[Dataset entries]
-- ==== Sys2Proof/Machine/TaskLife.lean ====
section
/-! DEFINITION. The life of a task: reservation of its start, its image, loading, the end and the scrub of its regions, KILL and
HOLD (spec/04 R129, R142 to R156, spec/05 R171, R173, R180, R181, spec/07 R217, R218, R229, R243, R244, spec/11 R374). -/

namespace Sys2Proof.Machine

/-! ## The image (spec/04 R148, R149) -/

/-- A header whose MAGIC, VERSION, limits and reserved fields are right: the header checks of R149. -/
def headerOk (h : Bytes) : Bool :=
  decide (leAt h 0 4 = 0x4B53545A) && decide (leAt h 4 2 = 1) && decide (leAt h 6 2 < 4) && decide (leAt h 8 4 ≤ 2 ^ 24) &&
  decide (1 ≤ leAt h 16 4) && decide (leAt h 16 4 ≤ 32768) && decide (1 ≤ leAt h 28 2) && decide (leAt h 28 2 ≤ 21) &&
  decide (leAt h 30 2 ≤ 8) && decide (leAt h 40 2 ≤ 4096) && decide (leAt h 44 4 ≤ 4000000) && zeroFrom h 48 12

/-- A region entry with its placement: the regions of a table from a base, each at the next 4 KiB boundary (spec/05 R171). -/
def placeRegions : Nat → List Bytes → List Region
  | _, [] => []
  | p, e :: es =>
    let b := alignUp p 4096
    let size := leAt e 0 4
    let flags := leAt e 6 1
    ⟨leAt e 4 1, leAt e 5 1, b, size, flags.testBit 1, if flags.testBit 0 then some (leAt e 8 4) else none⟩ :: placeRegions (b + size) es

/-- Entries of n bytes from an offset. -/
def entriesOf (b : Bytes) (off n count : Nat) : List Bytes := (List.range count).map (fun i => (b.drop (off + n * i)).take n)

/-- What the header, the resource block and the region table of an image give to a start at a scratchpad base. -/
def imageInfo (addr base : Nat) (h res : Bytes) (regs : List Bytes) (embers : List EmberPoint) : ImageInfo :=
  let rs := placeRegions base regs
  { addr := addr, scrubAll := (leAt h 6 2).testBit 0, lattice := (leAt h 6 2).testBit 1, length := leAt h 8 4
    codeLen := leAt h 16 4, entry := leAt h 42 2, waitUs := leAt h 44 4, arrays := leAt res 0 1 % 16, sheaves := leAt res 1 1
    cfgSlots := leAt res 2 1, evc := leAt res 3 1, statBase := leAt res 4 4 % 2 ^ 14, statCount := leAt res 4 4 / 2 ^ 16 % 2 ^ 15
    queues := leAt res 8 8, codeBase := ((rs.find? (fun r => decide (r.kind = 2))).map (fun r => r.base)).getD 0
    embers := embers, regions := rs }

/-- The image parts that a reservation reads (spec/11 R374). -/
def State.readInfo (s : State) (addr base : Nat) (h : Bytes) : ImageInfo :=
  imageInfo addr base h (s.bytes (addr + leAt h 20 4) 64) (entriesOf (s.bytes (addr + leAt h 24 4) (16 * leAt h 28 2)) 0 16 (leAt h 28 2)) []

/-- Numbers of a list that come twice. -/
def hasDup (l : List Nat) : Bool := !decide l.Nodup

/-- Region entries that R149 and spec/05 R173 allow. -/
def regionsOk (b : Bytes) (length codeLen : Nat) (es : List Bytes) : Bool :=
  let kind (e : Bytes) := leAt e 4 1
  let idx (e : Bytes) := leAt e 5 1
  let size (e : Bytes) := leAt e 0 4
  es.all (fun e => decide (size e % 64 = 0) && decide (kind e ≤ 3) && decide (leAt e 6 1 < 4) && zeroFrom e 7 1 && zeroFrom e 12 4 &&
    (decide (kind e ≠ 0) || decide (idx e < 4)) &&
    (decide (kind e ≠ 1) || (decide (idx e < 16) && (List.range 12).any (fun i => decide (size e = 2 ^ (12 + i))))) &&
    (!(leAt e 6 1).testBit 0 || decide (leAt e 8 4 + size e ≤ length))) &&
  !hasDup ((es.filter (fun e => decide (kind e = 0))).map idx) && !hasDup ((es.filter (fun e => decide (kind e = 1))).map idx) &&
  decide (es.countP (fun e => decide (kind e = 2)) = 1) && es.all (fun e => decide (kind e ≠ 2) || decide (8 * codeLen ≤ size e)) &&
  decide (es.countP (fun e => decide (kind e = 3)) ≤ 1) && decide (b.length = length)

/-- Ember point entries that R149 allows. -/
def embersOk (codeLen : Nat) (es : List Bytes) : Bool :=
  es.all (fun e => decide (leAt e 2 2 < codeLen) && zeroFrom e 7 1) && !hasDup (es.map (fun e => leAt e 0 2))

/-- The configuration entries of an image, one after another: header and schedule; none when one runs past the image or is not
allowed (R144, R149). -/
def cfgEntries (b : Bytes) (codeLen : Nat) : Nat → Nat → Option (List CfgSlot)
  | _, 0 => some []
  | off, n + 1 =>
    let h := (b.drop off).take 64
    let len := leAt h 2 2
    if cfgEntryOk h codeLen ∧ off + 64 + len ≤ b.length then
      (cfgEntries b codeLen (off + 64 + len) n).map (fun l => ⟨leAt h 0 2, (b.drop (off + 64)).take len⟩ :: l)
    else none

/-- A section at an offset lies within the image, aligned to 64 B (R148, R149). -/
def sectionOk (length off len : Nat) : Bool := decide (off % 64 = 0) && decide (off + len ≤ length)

Problem details: With the entries above as the source, set down exactly the lines from the one holding "0 => some []" through the last line, both ends included.

Response to this task:
  | _, 0 => some []
  | off, n + 1 =>
    let h := (b.drop off).take 64
    let len := leAt h 2 2
    if cfgEntryOk h codeLen ∧ off + 64 + len ≤ b.length then
      (cfgEntries b codeLen (off + 64 + len) n).map (fun l => ⟨leAt h 0 2, (b.drop (off + 64)).take len⟩ :: l)
    else none

/-- A section at an offset lies within the image, aligned to 64 B (R148, R149). -/
def sectionOk (length off len : Nat) : Bool := decide (off % 64 = 0) && decide (off + len ≤ length)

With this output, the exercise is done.